---------- Listed records ----------

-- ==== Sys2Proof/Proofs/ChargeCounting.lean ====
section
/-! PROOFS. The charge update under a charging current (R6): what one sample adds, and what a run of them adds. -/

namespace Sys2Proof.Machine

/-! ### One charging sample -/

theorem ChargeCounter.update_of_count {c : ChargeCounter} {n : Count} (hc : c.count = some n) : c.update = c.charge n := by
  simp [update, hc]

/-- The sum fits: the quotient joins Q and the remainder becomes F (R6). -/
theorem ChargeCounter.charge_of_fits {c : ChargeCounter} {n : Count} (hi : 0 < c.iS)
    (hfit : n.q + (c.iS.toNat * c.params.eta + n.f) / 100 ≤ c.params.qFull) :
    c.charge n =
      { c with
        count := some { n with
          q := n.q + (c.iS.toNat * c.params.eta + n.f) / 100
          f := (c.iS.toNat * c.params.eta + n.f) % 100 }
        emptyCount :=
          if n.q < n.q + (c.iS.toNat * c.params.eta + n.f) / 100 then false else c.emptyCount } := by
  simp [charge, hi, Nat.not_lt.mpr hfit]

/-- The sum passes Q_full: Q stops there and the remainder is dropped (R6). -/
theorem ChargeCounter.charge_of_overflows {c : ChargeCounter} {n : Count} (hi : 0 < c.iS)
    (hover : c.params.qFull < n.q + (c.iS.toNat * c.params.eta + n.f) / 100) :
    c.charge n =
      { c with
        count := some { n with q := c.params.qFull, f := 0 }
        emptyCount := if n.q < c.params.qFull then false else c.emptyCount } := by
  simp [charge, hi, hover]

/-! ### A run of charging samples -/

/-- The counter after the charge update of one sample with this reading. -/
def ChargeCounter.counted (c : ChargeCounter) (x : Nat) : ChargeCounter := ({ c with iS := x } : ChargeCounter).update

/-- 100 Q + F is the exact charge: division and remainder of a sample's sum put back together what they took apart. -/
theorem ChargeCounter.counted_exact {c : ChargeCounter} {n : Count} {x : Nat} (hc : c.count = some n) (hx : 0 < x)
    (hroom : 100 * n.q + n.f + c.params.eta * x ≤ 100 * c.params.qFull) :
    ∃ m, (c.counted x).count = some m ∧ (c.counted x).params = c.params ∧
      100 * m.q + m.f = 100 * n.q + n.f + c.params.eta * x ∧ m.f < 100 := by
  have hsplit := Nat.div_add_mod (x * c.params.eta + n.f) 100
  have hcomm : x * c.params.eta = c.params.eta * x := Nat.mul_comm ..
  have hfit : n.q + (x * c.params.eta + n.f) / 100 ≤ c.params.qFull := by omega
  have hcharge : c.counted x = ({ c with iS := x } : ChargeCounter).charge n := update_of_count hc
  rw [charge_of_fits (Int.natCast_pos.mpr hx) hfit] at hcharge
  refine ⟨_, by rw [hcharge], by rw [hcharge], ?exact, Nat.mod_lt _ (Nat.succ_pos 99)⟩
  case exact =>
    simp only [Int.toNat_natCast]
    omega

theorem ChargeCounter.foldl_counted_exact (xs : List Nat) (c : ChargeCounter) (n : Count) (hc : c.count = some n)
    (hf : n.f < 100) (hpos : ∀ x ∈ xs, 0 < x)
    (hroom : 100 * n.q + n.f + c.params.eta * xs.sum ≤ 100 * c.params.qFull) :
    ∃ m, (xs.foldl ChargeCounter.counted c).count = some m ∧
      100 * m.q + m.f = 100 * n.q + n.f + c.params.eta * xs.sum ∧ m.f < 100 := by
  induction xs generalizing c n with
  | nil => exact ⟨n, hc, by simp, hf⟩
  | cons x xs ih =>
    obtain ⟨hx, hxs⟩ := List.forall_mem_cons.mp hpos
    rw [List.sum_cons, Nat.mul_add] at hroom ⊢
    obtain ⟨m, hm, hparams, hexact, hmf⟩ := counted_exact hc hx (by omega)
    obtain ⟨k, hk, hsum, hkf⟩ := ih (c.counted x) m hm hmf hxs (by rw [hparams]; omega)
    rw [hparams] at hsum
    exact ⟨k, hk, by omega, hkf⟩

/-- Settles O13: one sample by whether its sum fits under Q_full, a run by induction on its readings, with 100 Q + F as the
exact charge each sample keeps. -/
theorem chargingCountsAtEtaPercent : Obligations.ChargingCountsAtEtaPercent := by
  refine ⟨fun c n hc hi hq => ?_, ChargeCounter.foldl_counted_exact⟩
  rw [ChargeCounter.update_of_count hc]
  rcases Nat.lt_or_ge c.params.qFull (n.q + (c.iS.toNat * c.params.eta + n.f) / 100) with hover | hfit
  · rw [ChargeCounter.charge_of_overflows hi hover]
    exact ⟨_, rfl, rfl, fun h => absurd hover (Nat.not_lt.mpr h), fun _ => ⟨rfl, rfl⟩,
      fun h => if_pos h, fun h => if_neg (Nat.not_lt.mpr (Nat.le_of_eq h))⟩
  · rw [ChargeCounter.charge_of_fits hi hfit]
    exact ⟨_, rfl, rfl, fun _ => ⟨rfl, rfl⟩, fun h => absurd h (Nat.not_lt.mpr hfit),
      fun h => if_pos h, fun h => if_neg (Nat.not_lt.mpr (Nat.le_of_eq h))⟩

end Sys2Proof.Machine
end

----------
---------- Listed records ----------

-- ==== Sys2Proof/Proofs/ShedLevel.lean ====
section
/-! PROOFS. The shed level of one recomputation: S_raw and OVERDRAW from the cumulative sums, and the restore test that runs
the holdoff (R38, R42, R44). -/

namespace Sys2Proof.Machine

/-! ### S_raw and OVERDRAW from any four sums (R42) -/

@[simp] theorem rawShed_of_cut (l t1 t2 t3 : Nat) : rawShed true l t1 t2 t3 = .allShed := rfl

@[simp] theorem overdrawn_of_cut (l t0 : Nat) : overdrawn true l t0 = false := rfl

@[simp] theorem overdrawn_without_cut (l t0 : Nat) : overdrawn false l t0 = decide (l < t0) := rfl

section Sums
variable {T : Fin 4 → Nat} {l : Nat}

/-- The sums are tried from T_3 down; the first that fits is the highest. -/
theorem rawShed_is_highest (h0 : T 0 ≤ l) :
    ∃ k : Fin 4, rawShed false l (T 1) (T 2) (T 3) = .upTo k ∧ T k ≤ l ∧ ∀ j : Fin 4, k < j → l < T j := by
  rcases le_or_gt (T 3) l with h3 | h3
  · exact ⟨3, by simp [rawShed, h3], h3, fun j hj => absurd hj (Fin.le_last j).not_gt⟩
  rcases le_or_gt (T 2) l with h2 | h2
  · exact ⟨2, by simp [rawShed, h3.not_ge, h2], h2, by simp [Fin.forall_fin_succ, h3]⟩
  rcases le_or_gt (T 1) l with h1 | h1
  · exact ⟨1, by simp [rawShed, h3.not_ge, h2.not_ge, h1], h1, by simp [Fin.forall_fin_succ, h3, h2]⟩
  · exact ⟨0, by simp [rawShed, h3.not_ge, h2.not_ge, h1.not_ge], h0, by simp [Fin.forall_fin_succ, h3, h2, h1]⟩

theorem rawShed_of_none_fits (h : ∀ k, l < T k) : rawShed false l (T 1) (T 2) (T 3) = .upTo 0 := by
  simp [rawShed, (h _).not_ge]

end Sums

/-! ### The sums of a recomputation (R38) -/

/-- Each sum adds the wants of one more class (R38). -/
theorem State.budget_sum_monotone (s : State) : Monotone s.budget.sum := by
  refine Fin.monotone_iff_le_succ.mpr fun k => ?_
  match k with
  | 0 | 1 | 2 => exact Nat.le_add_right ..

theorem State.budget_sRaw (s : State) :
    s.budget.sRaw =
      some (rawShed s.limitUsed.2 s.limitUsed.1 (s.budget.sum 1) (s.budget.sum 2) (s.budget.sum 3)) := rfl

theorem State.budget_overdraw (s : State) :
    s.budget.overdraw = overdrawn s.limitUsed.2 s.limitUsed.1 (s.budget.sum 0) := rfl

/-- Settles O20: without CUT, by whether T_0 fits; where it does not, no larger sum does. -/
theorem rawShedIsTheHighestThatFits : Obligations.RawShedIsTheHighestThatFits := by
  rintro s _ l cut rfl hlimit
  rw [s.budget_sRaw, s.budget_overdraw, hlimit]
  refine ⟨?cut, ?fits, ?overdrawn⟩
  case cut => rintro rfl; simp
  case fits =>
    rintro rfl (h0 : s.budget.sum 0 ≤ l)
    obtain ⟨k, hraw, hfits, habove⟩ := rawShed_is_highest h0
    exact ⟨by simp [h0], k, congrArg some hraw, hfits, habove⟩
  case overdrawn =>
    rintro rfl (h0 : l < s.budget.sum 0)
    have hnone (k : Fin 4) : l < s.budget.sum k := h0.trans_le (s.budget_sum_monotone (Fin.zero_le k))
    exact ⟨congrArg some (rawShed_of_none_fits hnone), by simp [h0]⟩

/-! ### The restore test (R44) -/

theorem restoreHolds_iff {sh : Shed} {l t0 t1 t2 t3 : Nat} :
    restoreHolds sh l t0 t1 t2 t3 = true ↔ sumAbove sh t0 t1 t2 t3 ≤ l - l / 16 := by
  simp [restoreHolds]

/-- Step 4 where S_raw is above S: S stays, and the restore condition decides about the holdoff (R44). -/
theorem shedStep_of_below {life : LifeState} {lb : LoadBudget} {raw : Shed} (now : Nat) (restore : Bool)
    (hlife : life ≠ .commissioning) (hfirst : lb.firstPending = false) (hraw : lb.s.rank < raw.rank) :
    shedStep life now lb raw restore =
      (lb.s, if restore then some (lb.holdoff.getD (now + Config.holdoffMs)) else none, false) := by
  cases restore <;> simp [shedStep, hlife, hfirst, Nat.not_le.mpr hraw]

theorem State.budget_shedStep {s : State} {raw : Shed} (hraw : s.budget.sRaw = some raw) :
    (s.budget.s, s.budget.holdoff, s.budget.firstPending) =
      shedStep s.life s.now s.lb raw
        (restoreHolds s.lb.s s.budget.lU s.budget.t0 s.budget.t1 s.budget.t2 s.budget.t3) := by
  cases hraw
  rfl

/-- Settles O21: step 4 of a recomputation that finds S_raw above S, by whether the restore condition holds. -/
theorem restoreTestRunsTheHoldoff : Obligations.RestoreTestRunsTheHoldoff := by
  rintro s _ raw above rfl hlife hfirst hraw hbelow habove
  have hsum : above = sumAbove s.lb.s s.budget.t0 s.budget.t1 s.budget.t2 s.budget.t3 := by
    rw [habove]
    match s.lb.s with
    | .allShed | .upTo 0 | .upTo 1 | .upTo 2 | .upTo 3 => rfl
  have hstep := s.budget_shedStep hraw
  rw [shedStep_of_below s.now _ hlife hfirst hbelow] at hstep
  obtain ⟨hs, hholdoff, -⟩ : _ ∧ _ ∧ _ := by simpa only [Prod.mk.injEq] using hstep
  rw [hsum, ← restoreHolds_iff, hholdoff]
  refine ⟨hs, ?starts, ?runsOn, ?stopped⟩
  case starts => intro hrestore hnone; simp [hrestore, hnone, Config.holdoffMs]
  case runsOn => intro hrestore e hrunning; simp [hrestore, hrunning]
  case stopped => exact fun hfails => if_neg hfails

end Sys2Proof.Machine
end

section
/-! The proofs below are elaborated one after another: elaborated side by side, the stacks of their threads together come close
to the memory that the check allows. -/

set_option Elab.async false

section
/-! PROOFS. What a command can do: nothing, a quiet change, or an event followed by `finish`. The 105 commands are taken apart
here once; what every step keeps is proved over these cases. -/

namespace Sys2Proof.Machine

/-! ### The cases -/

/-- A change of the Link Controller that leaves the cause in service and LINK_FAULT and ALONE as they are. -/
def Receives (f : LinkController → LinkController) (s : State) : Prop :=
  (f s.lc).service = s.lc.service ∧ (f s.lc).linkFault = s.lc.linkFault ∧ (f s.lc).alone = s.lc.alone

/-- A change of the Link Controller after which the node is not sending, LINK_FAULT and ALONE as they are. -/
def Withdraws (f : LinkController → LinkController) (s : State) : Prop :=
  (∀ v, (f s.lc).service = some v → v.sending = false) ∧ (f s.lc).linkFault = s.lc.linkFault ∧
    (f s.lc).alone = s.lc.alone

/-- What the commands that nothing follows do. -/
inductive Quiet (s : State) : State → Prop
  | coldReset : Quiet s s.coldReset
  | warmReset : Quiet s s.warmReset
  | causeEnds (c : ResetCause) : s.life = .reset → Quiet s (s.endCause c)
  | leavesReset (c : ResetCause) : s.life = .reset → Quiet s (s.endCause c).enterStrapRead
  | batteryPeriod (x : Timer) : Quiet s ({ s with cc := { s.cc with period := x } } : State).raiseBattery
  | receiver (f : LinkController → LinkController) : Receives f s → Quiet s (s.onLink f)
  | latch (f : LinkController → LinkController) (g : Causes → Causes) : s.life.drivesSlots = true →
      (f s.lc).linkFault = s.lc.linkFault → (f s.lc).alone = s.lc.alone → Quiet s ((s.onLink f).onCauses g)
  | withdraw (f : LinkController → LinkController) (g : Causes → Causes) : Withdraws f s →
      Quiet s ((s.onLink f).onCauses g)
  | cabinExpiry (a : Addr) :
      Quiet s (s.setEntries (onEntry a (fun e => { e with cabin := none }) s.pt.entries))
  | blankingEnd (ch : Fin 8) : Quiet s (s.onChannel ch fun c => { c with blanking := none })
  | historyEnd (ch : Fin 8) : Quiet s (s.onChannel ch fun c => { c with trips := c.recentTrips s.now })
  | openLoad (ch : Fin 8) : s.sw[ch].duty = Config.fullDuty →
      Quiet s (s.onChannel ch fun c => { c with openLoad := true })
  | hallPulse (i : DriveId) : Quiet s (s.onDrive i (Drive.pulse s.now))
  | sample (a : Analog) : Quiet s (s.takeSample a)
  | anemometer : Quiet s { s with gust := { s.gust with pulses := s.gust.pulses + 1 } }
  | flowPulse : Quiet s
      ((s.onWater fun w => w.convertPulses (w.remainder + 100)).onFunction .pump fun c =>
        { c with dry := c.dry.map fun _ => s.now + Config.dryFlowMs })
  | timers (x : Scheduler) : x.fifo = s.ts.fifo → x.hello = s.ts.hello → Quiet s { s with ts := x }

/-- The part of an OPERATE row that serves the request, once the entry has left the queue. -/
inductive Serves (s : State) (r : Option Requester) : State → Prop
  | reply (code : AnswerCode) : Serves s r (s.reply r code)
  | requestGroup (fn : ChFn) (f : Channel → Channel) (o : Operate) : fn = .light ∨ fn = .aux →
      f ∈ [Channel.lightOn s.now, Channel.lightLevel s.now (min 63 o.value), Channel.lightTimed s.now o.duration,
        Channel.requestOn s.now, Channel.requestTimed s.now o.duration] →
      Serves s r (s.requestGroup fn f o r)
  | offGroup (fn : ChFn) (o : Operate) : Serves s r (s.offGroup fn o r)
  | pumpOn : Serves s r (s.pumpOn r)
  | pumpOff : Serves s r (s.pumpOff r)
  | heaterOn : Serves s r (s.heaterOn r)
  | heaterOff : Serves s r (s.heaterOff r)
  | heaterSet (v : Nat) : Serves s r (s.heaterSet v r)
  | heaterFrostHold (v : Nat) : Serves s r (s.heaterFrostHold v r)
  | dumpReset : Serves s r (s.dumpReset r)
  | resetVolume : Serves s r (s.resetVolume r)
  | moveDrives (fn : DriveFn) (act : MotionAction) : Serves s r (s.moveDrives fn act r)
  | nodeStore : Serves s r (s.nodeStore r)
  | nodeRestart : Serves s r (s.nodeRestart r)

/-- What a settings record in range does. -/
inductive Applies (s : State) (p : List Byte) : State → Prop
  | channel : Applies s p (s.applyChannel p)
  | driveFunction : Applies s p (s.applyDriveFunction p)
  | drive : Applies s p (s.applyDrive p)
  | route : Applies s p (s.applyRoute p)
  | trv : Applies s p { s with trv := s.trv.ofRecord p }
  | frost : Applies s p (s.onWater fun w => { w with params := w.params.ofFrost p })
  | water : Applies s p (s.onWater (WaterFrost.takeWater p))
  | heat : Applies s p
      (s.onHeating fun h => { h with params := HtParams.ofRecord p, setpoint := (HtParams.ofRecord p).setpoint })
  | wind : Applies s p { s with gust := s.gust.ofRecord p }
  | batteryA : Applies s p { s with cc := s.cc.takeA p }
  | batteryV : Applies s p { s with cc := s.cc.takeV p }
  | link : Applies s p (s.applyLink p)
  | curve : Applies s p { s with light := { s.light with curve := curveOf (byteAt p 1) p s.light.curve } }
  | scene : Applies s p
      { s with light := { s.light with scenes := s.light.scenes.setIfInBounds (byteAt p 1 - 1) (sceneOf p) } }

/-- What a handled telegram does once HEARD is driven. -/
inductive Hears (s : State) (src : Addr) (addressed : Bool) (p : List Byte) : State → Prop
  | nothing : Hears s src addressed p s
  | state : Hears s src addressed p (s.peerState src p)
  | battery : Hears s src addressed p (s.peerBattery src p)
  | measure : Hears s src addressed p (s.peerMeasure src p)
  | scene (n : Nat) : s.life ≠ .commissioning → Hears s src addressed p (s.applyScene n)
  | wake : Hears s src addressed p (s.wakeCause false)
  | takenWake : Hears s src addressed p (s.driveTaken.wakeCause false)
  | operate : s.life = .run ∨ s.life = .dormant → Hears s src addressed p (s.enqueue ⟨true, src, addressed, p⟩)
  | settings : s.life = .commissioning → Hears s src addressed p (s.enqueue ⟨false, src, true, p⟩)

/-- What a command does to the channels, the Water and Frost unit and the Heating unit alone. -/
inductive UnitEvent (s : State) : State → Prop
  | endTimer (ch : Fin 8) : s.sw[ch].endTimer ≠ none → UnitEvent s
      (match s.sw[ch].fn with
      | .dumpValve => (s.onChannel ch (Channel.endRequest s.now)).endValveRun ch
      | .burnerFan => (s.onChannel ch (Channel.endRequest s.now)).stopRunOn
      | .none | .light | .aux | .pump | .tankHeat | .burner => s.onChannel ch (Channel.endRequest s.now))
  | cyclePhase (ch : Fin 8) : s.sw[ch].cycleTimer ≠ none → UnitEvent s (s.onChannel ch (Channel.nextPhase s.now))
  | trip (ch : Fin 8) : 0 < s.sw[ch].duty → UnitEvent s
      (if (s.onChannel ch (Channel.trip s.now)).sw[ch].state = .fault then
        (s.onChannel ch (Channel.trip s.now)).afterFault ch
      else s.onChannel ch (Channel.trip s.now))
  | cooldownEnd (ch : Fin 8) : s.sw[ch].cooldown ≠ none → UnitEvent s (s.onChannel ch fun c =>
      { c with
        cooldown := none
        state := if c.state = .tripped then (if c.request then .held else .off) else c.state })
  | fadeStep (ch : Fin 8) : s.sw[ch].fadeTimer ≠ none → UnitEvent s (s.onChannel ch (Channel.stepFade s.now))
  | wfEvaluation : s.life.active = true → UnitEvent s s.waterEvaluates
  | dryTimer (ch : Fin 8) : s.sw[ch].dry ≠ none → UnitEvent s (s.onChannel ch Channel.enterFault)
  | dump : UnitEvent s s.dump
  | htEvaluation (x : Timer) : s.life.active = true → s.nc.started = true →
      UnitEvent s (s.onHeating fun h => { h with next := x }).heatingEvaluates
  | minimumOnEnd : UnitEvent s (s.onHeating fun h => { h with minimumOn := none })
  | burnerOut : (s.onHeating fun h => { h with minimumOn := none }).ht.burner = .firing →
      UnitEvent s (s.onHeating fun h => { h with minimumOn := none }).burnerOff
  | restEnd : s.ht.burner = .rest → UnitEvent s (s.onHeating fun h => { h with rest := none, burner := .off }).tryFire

----------

» Your assignment:
Going back over the entries above, copy word for word every line from the one that has "(hlife : life" on through the one that has "(lb.s, if restore".

» Exercise result:
    (hlife : life ≠ .commissioning) (hfirst : lb.firstPending = false) (hraw : lb.s.rank < raw.rank) :
    shedStep life now lb raw restore =
      (lb.s, if restore then some (lb.holdoff.getD (now + Config.holdoffMs)) else none, false) := by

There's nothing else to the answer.